Smoking and death from prostate cancer

A partir d'une revue systématique de la littérature publiée entre 2000 et 2017 (27 articles, 22 549 patients), cette méta-analyse évalue l'association entre une pratique tabagique, le risque de récidive, le risque de métastase et la mortalité spécifique, chez des patients atteints d'un cancer de la prostate localisé traité par prostatectomie ou par radiothérapie

JAMA Oncology, sous presse, 2018, commentaire

Résumé en anglais

Heart disease. Stroke. Chronic obstructive pulmonary disease. Lung cancer. Kidney cancer. Bladder cancer. And now prostate cancer?

The adverse effects of smoking are well established and include all of the above diseases. However, only recently has the association between smoking and prostate cancer become more clear. Part of the challenge is that the associations between smoking and many of those diseases are very strong compared with the association of smoking with prostate cancer, which tends to be weaker. Thus, while at first glance associations with prostate cancer may be null, with larger sample sizes, it is increasingly clear that smoking may be associated with prostate cancer. For example, a recent meta-analysis showed that smokers were 24% more likely than nonsmokers to die from prostate cancer.1 This link was suggested to account for more than 10 000 deaths per year from prostate cancer in Europe and North America alone.

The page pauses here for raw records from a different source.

-- ==== Sys2Proof/Machine/Checks.lean ====
section
/-!
DEFINITION. The check of a commit (R80, R81): the configuration that would be in force, with the rules that every chapter adds to it. A failure is a
page, a reject code and the register that REJOFF names.
-/
namespace Sys2Proof.Machine
open Sys2Proof

abbrev rejRange : Nat := 1
abbrev rejReserved : Nat := 2
abbrev rejPin : Nat := 3
abbrev rejBudget : Nat := 4
abbrev rejTable : Nat := 5

/-- A failed check: page, code and register. -/
abbrev Fail := Nat × Nat × Nat

/-- One failure where a condition holds. -/
def failIf (b : Bool) (p code off : Nat) : List Fail := if b then [(p, code, off)] else []

/-- What is wrong with a field's value: 2 a reserved encoding, 1 out of range, 0 nothing (R12, R80). -/
def valueFault (f : Fld) (x : Nat) : Nat :=
  if f.resv.any fun r => r.1 ≤ x && x ≤ r.2 then 2
  else if !f.ok.isEmpty && !f.ok.any (fun r => r.1 ≤ x && x ≤ r.2) then 1
  else 0

/-- The values of the staged fields whose range or encodings hold under no condition. NINST above 16,384 is a TABLE failure (R164). -/
def stagedFails (s : State) : List Fail :=
  s.staged.flatMap fun (k, m, _) =>
    (fieldsAt (k / 4096) (k % 4096)).flatMap fun f =>
      let c := valueFault f (bitsOf (stagedReg s k) f.lsb f.w)
      failIf (f.eff = .commit && !f.lax && f.mask &&& m ≠ 0 && c ≠ 0 && f ≠ F.COL_NINST) (k / 4096) c (k % 4096)

/-- The fields checked under a condition of copy `k` of a page's registers. -/
def laxFails (m : State) (p k : Nat) (l : List Fld) : List Fail :=
  l.flatMap fun f => (List.range (if k = 0 ∧ f.stride = 0 then 1 else 0) ++ (if f.stride ≠ 0 then [k] else [])).flatMap fun i =>
    let c := valueFault f (m.get p f i)
    failIf (c ≠ 0) p c (f.off + f.stride * i)

/-- Pages whose REQ.MODE has no TEST (R12, R131 to R133, R219, R225, R247, R278, R317, R391, R457, R494), and a GPIO port's (R182). -/
def noTest (m : State) (p : Nat) : Bool :=
  [pgMAP, pgGEN, pgSQC, pgEDGE, pgOVR, pgCAL, pgTAP, pgCANE, pgFAB, pgDMA 0, pgDMA 1, pgEVC].contains p ||
  (pageType p = 0x40 && m.get p F.STD_CFG_KIND = 7)

/-- Unsupported modes (R80). -/
def modeFails (m : State) : List Fail :=
  allPages.flatMap fun p => failIf (m.get p F.HDR_REQ_MODE = 3 && noTest m p) p rejReserved 0x008

/-! ### Areas of the frame store -/

/-- Two areas of the frame store (offset, bytes) overlap. -/
def overlaps (a b : Nat × Nat) : Bool := 0 < a.2 && 0 < b.2 && a.1 < b.1 + b.2 && b.1 < a.1 + a.2
/-- An area leaves the frame store. -/
def leavesFs (a : Nat × Nat) : Bool := 2 ^ 27 < a.1 + a.2

/-- COUNT of a segment. -/
def segCount (m : State) (g : Nat) : Nat := m.get pgMAP F.MAP_SEG_COUNT g % 2 ^ 21
/-- FIRST of a segment. -/
def segFirst (m : State) (g : Nat) : Nat := m.get pgMAP F.MAP_SEG_FIRST g % 2 ^ 20

/-- The map (R118). -/
def mapAreas (m : State) : List (Nat × Nat) :=
  ((List.range 64).filter fun g => segCount m g ≠ 0).map fun g => (m.get pgMAP F.MAP_MAPBASE_OFFSET + 8 * segFirst m g, 8 * segCount m g)
/-- The instance table (R136). -/
def instArea (m : State) : Nat × Nat := (m.get pgCOL F.COL_INSTBASE_OFFSET, 64 * m.get pgCOL F.COL_NINST)
/-- The state area (R150). -/
def stateAreaOf (m : State) : Nat × Nat := (m.get pgCOL F.COL_STATEBASE_OFFSET, 32 * m.get pgCOL F.COL_NINST)
/-- A port's two strand buffer sets (R175). -/
def setAreas (m : State) (p : Nat) : List (Nat × Nat) :=
  let n := 2 * segCount m p * m.get pgCOL F.COL_PORT_PORTW p
  [(m.get (pgSTD p) F.STD_SBUF0_OFFSET, n), (m.get (pgSTD p) F.STD_SBUF1_OFFSET, n)]
/-- Map, instance table and state area. -/
def tableAreas (m : State) : List (Nat × Nat) := mapAreas m ++ [instArea m, stateAreaOf m]
/-- Every strand buffer set. -/
def allSets (m : State) : List (Nat × Nat) := (List.range 64).flatMap (setAreas m)

/-! ### Canvas -/

/-- The pixels of a canvas rectangle given as its size minus 1. -/
def venSize (m : State) (v : Nat) (f : Fld) : Nat := m.get (pgVEN v) f + 1

/-- Sizes that the scaling allows on one axis pair (R103). -/
def scaleOk (bilinear : Bool) (a b : Nat) : Bool :=
  if bilinear then b ≤ 16 * a && a ≤ 16 * b
  else max a b % min a b = 0 && max a b / min a b ≤ 16

/-- A veneer in RUN or TEST (R103 to R106, R112, R113, R128, R129). -/
def venFails (m : State) (v : Nat) : List Fail :=
  let p := pgVEN v
  let src := m.get p F.VEN_CFG_SRC
  if m.get p F.HDR_REQ_MODE < 2 then []
  else
    let lax := laxFails m p 0 (F.rowsVEN.filter (·.lax))
    if src = 4 then lax ++ failIf (!m.flag pgGEN F.GEN_CFG_EN (m.get p F.VEN_CFG_GEN)) p rejTable 0x040
    else if 4 < src then lax
    else
      let sw := venSize m v F.VEN_SRCWH_SW
      let sh := venSize m v F.VEN_SRCWH_SH
      let (a, b) := if m.get p F.VEN_CFG_ROT % 2 = 0 then (sw, sh) else (sh, sw)
      let bil := m.flag p F.VEN_CFG_SCALE
      let bw := venSize m v F.VEN_BUFWH_BW
      let bh := venSize m v F.VEN_BUFWH_BH
      let stride := m.get p F.VEN_STRIDE
      let count := m.get p F.VEN_RING_COUNT
      let px := m.get p F.VEN_SACNFMT_PXPERU
      lax ++
      failIf (!scaleOk bil (venSize m v F.VEN_PLCWH_PW) a || !scaleOk bil (venSize m v F.VEN_PLCWH_PH) b) p rejRange 0x04C ++
      failIf (count < [1, 2, 2, 3].getD src 1 || (src = 0 && count ≤ m.get p F.VEN_RING_SHOW)) p rejRange 0x05C ++
      failIf (stride % 64 ≠ 0) p rejTable 0x060 ++
      failIf (stride < bw * 8) p rejTable 0x058 ++
      ((List.range (min 4 count)).flatMap fun k =>
        let base := m.get p F.VEN_BUF_OFFSET k
        failIf (base % 64 ≠ 0) p rejTable (0x064 + 4 * k) ++
        failIf (leavesFs (base, stride * (bh - 1) + bw * 8)) p rejTable 0x058) ++
      failIf (bw < m.get p F.VEN_SRCXY_SX + sw || bh < m.get p F.VEN_SRCXY_SY + sh) p rejTable 0x048 ++
      (if src = 2 then
        failIf (bw * bh < m.get p F.VEN_SACN_NUMU * px) p rejTable 0x058 ++
        failIf (512 < px * slotsPer (m.get p F.VEN_SACNFMT_FORMAT)) p rejRange 0x07C
      else []) ++
      (if src = 3 then
        let c := m.get p F.VEN_TILESZ_TCOLS
        let r := m.get p F.VEN_TILESZ_TROWS
        failIf (bw ≠ 32 * c || bh ≠ 32 * r) p rejTable 0x058 ++ failIf (512 < c * r) p rejTable 0x084
      else [])

/-- An enabled generator (R132). -/
def genFails (m : State) (g : Nat) : List Fail :=
  if !m.flag pgGEN F.GEN_CFG_EN g then []
  else laxFails m pgGEN g (F.rowsGEN.filter (·.lax)) ++
    failIf (m.get pgGEN F.GEN_PERIOD g < m.get pgGEN F.GEN_TIMING_ON g) pgGEN rejRange (0x124 + 64 * g)

/-- A port carries no pixel data (R118, R173): NONE, GPIO or a gang member. -/
def noPixels (m : State) (p : Nat) : Bool :=
  m.get (pgSTD p) F.STD_CFG_KIND = 0 || m.get (pgSTD p) F.STD_CFG_KIND = 7 || (leaderOf m p).isSome

/-- One segment of the map (R118). -/
def segFails (m : State) (g : Nat) : List Fail :=
  let off := 0xC00 + 16 * g
  let n := segCount m g
  let first := segFirst m g
  failIf (2 ^ 20 ≤ m.get pgMAP F.MAP_SEG_FIRST g) pgMAP rejTable off ++
  failIf (2 ^ 21 ≤ m.get pgMAP F.MAP_SEG_COUNT g) pgMAP rejTable (off + 4) ++
  if n = 0 then []
  else
    failIf (2 ^ 20 < n || 2 ^ 20 < first + n) pgMAP rejTable off ++
    failIf ((List.range 64).any fun h => h ≠ g && overlaps (first, n) (segFirst m h, segCount m h)) pgMAP rejTable off ++
    failIf (m.get pgMAP F.MAP_SEG_X1 g < m.get pgMAP F.MAP_SEG_X0 g || m.get pgMAP F.MAP_SEG_Y1 g < m.get pgMAP F.MAP_SEG_Y0 g)
      pgMAP rejTable (off + 8) ++
    failIf (m.get pgMAP F.MAP_CANVAS_W < m.get pgMAP F.MAP_SEG_X1 g || m.get pgMAP F.MAP_CANVAS_H < m.get pgMAP F.MAP_SEG_Y1 g)
      pgMAP rejTable 0x040 ++
    failIf (leavesFs (m.get pgMAP F.MAP_MAPBASE_OFFSET + 8 * first, 8 * n)) pgMAP rejTable 0x044 ++
    failIf (noPixels m g) pgMAP rejTable (off + 4)

/-- The map and the veneer-pixel budget (R118, R120). -/
def mapFails (m : State) : List Fail :=
  (List.range 64).flatMap (segFails m) ++ failIf (m.get pgMAP F.MAP_MAPBASE_OFFSET % 8 ≠ 0) pgMAP rejTable 0x044 ++
  failIf (budgetCap m < budgetV m) pgMAP rejBudget 0x04C

/-- One rectangle of the square check (R125, R133). -/
def sqcFails (m : State) (n : Nat) : List Fail :=
  let f := m.get pgSQC F.SQC_CFG_FIRSTPORT n
  let l := m.get pgSQC F.SQC_CFG_LASTPORT n
  let last := m.get pgSQC F.SQC_LASTPIX n
  let off := 0x100 + 16 * n
  if !m.flag pgSQC F.SQC_CFG_EN n then []
  else
    failIf (l < f) pgSQC rejRange off ++
    failIf (last < m.get pgSQC F.SQC_FIRSTPIX n) pgSQC rejRange (off + 12) ++
    failIf ((List.range 64).any fun p =>
      let k := m.get (pgSTD p) F.STD_CFG_KIND
      f ≤ p && p ≤ l && ((k ≠ 1 && k ≠ 2 && k ≠ 5) || (leaderOf m p).isSome || (if k = 5 then 513 else segCount m p) ≤ last)) pgSQC rejRange off

/-! ### The colour engine -/

/-- A profile named by a valid directory entry passes the checks of R140. -/
def profileOk (m : State) (p : Nat) : Bool :=
  let at' := fun (o n : Nat) => memBytes m.mem (fsBase + blockOf m p + o) n
  let h := at' 0 256
  headerOk h (blockOf m p) && tableOk (at' (fieldAt h 16 4) 64) (fieldAt h 8 4) && tableOk (at' (fieldAt h 20 4) 64) (fieldAt h 8 4)

/-- COL (R135, R140, R161, R164). -/
def colFails (m : State) : List Fail :=
  let p := pgCOL
  let lanes := if domainOn m 6 then lanesOn m else if m.get pgPMU F.PMU_DOMREQ_REQ / 128 % 2 = 1 then 4 else 2
  let hitsMap := fun (a : Nat × Nat) => (mapAreas m).any (overlaps a)
  (List.range 256).flatMap (fun i =>
    let w := dirWord m i
    failIf (w / 2 % 32 ≠ 0 || 2 ^ 27 ≤ w || (w % 2 = 1 && !profileOk m i)) p rejTable (0xC00 + 4 * i)) ++
  failIf (leavesFs (instArea m) || overlaps (instArea m) (stateAreaOf m) || hitsMap (instArea m) || (instArea m).1 % 64 ≠ 0) p rejTable 0x040 ++
  failIf (leavesFs (stateAreaOf m) || hitsMap (stateAreaOf m) || 16384 < m.get p F.COL_NINST) p rejTable 0x044 ++
  failIf ((stateAreaOf m).1 % 64 ≠ 0) p rejTable 0x048 ++
  (List.range 64).flatMap (fun g => if segCount m g = 0 then [] else laxFails m p g (F.rowsCOL.filter (·.lax))) ++
  failIf (laneCap m lanes < entriesE m) p rejBudget 0x04C

/-! ### Edge placers and strand ports -/

/-- A change of BANKCFG.VSEL (R171), from the configuration in force to the merged one. -/
def edgeFails (s m : State) : List Fail :=
  let moved := fun b => (s.get pgEDGE F.EDGE_BANKCFG_VSEL / 2 ^ b + m.get pgEDGE F.EDGE_BANKCFG_VSEL / 2 ^ b) % 2 = 1
  failIf ((List.range 4).any fun b => moved b &&
    !(((List.range 16).all fun i =>
        let q := pgSTD (16 * b + i)
        s.get q F.HDR_REQ_MODE = 0 && m.get q F.HDR_REQ_MODE = 0 && effMode s q = 0) &&
      (List.range 4).all fun i => !s.flag pgEDGE F.EDGE_LATCFG_EN (4 * b + i) && !m.flag pgEDGE F.EDGE_LATCFG_EN (4 * b + i)))
    pgEDGE rejPin 0x040

/-- A gang size that R173 allows. -/
def gangSizeOk (kind g : Nat) (serial : Bool) : Bool :=
  match kind with
  | 3 => g = (if serial then 2 else 4)
  | 4 => 1 ≤ g && g ≤ 16
  | 6 => 4 ≤ g && g ≤ 16
  | _ => g = 1

/-- The port's configuration as it would be taken up. -/
def strandOf (m : State) (p : Nat) : Strand := { cfg := takeCfg m p }

/-- The gang of a leader (R174). -/
def gangFails (m : State) (p : Nat) : List Fail :=
  let k := strandOf m p
  let members := (List.range (k.gang - 1)).map (p + 1 + ·)
  failIf (!gangSizeOk k.kind k.gang (k.fld F.STD_MATRIX_P0_SERIAL = 1) || p / 16 ≠ (p + k.gang - 1) / 16 ||
    members.any fun q => m.get (pgSTD q) F.STD_CFG_KIND ≠ 0 || m.get (pgSTD q) F.STD_CFG_GANG ≠ 0 ||
      (List.range 16).any fun i => 1 ≤ i && i ≤ q && q - i ≠ p && i ≤ m.get (pgSTD (q - i)) F.STD_CFG_GANG && m.get (pgSTD (q - i)) F.STD_CFG_KIND ≠ 0)
    (pgSTD p) rejPin 0x040

/-- The strand buffer sets of a port whose segment is not empty (R175). -/
def setFails (m : State) (p : Nat) : List Fail :=
  if segCount m p = 0 then []
  else
    let others := (List.range 64).flatMap fun q => if q = p then [] else setAreas m q
    (setAreas m p).zipIdx.flatMap fun (a, i) =>
      failIf (a.1 % 64 ≠ 0 || leavesFs a || (others ++ tableAreas m).any (overlaps a) ||
        (i = 0 && overlaps a ((setAreas m p).getD 1 (0, 0)))) (pgSTD p) rejTable (0x044 + 4 * i)

/-- A value outside an interval fails with RANGE. -/
def rangeIf (x lo hi p off : Nat) : List Fail := failIf (x < lo || hi < x) p rejRange off

/-- CLOCKED (R181, R186 to R188). -/
def clockedFails (m : State) (p : Nat) (k : Strand) : List Fail :=
  let q := pgSTD p
  let g := k.fld F.STD_CFG_LGRP
  let r := k.fld F.STD_CFG_RETPORT
  rangeIf k.tbit 160 16000000 q 0x050 ++
  failIf (k.fld F.STD_CFG_LATPIN = 1 && (!m.flag pgEDGE F.EDGE_LATCFG_EN g || latchDomain g ≠ outDomain p)) q rejPin 0x040 ++
  if k.fld F.STD_CFG_RBEN = 1 then
    let base := k.fld F.STD_RBBASE_OFFSET
    failIf (m.get (pgSTD r) F.STD_CFG_KIND ≠ 0 || (leaderOf m r).isSome || outDomain r ≠ outDomain p || (List.range 64).any fun o =>
      o ≠ p && m.get (pgSTD o) F.STD_CFG_KIND = 1 && m.flag (pgSTD o) F.STD_CFG_RBEN && m.get (pgSTD o) F.STD_CFG_RETPORT = r) q rejPin 0x040 ++
    failIf (base % 64 ≠ 0 || leavesFs (base, 4096)) q rejTable 0x04C
  else []

/-- SINGLE (R189). -/
def singleFails (p : Nat) (k : Strand) : List Fail :=
  let q := pgSTD p
  rangeIf k.tbit 1600 160000 q 0x050 ++
  failIf (k.fld F.STD_T0H_HIGH < 160 || k.fld F.STD_T1H_HIGH ≤ k.fld F.STD_T0H_HIGH) q rejRange 0x054 ++
  failIf (k.tbit < k.fld F.STD_T1H_HIGH + 160) q rejRange 0x050 ++
  rangeIf (k.fld F.STD_ENDGAP) 100 1000000 q 0x05C

/-- MATRIX (R190, R223). -/
def matrixFails (p : Nat) (k : Strand) : List Fail :=
  let q := pgSTD p
  let serial := k.fld F.STD_MATRIX_P0_SERIAL = 1
  rangeIf (k.fld F.STD_MATRIX_P0_MDIV) 1 4095 q 0x060 ++
  rangeIf (k.fld F.STD_MATRIX_P0_LAMPS) 1 (if serial then 32 else 8) q 0x060 ++
  rangeIf (k.fld F.STD_MATRIX_P0_LITMAX) 1 32 q 0x060 ++
  failIf (k.fld F.STD_MATRIX_P1_LOADW < 10) q rejRange 0x064 ++
  failIf (k.fld F.STD_MATRIX_P0_LAMPS ≠ k.words) q rejTable 0x060

/-- PWM (R195, R196). -/
def pwmFails (m : State) (p : Nat) (k : Strand) : List Fail :=
  failIf (k.fld F.STD_PWM_P0_PDIV = 0 || periodRat m / (max 1 (k.fld F.STD_PWM_P0_PDIV) : Nat) < 32000) (pgSTD p) rejRange 0x060 ++
  failIf (2 * k.gang < k.words) (pgSTD p) rejTable 0x040

/-- DMX (R199, R200). -/
def dmxFails (p : Nat) (k : Strand) : List Fail :=
  let q := pgSTD p
  rangeIf (k.fld F.STD_DMX_P0_BRK) 92 1000 q 0x060 ++ rangeIf (k.fld F.STD_DMX_P0_MAB) 12 1000 q 0x060 ++
  rangeIf (k.fld F.STD_DMX_P1_NSLOT) 24 512 q 0x064 ++ rangeIf (k.fld F.STD_DMX_P1_MTBS) 0 1000 q 0x064 ++
  rangeIf (k.fld F.STD_DMX_P2_REFRESH) 1204 65535 q 0x068 ++
  failIf ((k.width ≠ 8 && k.width ≠ 16) || k.fld F.STD_DMX_P1_NSLOT < k.words * (k.width / 8)) q rejRange 0x064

In trying to understand the mechanism linking smoking and death from prostate cancer, the 2 major broad classes of mechanisms are nonbiological and biological. Regarding the former, a previous study showed that smokers were less likely to follow up with recommended biopsy schedules, even when they were enrolled in a phase 3 trial that mandated study-related biopsies.2 Even though smoking was unrelated to risk of prostate cancer or aggressive prostate cancer, when accounting for the fact that fewer smokers underwent biopsy, smoking was positively correlated with high-grade prostate cancer. This finding suggests that smokers may not seek early care soon enough, leading to delayed diagnosis and worse disease at diagnosis. This scenario alone could explain a higher risk of death from prostate cancer. Alternatively, as smoking is associated with death from many competing causes, perhaps smokers do not live long enough to die from prostate cancer. This scenario would predict a lower risk of death from prostate cancer among smokers. To what degree the 24% increased risk of death reflects these 2 opposing confounders as well as any true biological link between smoking and prostate cancer is unclear.